### ASSIGNED TASK
Show, from the records below, all lines that contain the word "modCore".

### Collected data
════════════════════

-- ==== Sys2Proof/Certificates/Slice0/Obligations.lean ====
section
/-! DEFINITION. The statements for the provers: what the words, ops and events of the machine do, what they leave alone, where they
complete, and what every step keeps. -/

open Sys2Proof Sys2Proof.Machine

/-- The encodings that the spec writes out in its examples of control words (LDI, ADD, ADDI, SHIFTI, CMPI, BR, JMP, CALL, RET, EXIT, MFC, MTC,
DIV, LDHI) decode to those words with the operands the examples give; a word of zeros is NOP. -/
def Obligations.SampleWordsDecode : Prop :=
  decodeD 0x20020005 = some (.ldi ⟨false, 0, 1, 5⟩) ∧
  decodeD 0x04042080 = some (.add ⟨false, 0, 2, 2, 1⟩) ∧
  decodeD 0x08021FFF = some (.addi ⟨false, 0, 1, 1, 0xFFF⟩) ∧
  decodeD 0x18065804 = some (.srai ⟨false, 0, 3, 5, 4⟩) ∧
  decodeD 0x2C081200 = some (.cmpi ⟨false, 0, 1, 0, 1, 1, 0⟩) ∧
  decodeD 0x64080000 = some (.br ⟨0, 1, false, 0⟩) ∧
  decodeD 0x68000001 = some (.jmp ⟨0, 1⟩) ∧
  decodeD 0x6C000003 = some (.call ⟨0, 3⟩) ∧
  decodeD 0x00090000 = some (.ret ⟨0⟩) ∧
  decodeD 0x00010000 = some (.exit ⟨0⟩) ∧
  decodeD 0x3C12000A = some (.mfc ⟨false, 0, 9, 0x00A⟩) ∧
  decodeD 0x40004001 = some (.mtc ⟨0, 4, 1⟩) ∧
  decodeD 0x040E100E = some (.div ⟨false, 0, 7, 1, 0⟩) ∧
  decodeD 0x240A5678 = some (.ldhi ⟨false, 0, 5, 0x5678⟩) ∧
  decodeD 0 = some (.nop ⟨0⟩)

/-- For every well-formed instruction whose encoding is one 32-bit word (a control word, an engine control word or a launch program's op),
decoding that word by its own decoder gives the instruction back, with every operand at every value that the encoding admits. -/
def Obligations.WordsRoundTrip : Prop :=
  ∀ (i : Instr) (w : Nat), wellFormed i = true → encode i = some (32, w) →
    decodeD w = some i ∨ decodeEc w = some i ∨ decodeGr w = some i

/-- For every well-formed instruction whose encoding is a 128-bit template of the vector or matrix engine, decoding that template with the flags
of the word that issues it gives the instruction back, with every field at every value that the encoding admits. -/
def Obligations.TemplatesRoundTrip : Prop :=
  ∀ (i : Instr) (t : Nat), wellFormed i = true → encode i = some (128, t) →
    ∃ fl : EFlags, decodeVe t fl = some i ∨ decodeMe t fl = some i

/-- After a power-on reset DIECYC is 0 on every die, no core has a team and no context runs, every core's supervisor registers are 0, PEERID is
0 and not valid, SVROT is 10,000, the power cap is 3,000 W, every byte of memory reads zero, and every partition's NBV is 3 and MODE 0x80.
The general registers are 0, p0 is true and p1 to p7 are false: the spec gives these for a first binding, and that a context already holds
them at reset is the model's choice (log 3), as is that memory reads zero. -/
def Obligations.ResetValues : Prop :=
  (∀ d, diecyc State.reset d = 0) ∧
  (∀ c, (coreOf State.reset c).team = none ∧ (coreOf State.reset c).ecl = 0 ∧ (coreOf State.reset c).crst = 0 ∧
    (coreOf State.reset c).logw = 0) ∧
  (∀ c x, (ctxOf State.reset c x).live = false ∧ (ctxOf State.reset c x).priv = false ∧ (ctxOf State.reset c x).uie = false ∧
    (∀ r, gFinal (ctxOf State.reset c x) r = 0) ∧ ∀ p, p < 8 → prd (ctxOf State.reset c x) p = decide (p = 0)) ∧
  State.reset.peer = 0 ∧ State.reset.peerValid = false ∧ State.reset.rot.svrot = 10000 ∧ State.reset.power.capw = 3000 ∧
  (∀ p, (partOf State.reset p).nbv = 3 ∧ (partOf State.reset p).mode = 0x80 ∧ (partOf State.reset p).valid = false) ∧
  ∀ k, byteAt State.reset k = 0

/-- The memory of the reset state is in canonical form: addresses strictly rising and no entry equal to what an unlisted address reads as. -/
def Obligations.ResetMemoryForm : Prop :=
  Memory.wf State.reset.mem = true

════════════════════

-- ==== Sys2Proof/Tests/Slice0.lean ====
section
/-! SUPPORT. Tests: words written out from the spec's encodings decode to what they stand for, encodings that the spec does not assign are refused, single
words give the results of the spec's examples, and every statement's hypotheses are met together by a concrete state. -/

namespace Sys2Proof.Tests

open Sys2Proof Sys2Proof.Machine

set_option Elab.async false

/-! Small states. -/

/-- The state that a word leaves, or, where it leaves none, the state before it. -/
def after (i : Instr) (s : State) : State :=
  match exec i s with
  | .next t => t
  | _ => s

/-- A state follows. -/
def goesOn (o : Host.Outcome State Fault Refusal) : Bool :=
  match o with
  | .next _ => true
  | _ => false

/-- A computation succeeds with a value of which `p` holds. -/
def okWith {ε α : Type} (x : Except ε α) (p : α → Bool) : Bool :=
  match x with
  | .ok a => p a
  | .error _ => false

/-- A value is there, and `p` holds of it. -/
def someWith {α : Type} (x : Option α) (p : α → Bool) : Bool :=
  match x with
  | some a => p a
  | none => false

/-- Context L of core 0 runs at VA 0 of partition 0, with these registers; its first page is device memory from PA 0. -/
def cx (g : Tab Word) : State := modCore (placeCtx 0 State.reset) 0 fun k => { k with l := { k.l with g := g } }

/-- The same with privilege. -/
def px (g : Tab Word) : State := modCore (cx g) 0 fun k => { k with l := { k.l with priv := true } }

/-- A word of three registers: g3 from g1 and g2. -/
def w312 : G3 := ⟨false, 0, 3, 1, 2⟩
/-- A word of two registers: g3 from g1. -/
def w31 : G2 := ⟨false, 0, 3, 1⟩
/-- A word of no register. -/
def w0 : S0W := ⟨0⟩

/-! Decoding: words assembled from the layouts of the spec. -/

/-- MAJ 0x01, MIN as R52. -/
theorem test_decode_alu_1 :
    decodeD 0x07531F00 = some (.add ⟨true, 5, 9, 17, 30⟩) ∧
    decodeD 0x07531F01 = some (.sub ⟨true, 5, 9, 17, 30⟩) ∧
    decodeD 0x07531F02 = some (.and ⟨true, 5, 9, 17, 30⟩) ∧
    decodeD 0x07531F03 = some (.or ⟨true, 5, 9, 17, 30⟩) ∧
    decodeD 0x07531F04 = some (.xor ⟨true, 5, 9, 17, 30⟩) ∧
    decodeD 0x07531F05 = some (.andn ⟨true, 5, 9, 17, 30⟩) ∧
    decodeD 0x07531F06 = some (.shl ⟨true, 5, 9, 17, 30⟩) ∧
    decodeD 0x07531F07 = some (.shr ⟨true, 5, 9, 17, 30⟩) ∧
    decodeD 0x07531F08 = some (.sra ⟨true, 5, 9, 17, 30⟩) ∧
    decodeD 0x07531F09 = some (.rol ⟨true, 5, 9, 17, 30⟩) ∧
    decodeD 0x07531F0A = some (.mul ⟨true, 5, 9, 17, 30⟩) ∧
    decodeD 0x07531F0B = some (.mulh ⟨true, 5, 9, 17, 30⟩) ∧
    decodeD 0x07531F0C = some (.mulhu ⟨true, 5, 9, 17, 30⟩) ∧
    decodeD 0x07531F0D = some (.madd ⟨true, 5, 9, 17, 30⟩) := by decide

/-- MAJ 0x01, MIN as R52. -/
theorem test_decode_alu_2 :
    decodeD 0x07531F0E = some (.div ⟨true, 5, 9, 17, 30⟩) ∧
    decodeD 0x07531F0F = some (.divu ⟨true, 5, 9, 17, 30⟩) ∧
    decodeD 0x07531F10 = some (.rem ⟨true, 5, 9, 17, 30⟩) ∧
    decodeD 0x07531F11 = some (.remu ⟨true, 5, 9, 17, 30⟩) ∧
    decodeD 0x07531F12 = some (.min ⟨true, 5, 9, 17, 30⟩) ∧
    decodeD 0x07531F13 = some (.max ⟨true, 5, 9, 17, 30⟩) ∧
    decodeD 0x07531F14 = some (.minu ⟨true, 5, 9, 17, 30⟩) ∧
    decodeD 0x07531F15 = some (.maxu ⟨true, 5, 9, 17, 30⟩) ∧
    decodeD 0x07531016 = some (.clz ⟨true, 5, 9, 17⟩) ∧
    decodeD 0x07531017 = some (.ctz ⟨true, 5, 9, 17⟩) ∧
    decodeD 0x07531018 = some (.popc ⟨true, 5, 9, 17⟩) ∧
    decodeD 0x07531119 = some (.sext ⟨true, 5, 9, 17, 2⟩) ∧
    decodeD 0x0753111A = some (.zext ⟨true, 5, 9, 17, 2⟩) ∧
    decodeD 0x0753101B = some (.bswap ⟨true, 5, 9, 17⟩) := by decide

════════════════════

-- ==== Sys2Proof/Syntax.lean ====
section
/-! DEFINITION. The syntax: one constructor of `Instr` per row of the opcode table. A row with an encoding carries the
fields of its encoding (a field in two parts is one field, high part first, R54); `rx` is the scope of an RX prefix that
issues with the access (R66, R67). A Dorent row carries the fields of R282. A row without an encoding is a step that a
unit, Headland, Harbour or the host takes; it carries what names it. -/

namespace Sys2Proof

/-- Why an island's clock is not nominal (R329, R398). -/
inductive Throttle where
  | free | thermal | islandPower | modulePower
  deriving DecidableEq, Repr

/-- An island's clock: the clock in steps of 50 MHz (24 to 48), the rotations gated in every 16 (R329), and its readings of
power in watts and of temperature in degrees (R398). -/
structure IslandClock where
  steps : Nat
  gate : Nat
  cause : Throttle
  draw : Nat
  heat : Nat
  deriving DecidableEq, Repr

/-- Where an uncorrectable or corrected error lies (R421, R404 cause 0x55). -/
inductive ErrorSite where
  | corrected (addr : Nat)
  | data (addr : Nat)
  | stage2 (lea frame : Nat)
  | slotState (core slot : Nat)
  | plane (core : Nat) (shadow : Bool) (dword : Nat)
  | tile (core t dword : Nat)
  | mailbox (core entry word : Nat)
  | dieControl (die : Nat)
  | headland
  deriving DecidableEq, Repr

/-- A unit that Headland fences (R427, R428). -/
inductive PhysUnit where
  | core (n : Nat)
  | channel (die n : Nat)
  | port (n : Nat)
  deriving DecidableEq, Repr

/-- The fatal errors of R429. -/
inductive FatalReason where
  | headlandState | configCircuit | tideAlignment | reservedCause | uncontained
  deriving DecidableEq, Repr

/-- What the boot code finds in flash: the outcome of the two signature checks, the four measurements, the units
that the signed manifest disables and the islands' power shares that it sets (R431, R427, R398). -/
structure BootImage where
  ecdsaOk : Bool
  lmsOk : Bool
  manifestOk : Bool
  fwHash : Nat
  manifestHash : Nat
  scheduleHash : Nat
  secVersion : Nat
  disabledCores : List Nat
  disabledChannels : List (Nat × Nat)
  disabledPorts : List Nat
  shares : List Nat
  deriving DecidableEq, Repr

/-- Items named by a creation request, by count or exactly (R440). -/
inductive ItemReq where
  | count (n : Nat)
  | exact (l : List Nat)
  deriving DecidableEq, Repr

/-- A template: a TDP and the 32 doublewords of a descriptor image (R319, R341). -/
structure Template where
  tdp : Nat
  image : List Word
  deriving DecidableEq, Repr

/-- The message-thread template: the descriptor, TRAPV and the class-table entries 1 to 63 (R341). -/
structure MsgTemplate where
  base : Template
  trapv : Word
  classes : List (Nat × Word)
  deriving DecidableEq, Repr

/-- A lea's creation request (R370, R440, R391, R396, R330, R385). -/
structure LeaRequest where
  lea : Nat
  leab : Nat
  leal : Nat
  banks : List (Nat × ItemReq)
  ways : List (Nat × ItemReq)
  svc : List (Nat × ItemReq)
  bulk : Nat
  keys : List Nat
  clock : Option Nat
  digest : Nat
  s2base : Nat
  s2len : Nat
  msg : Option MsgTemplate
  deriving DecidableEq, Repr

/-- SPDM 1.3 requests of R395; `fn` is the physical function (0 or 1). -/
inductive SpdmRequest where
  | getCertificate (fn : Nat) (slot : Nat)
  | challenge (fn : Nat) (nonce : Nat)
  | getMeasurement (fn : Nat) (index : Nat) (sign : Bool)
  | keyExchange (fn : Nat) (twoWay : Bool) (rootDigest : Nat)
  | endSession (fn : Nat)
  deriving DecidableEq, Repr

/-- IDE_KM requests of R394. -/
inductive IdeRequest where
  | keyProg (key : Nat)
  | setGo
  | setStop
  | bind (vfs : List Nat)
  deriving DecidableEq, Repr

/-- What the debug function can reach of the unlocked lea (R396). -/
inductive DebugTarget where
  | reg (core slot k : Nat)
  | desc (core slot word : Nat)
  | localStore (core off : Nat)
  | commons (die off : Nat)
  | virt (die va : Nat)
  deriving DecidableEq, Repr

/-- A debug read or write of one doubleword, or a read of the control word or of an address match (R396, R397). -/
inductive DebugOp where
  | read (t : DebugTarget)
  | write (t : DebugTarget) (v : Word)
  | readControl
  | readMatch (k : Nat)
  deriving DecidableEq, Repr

════════════════════

### TASK RESPONSE
def cx (g : Tab Word) : State := modCore (placeCtx 0 State.reset) 0 fun k => { k with l := { k.l with g := g } }
def px (g : Tab Word) : State := modCore (cx g) 0 fun k => { k with l := { k.l with priv := true } }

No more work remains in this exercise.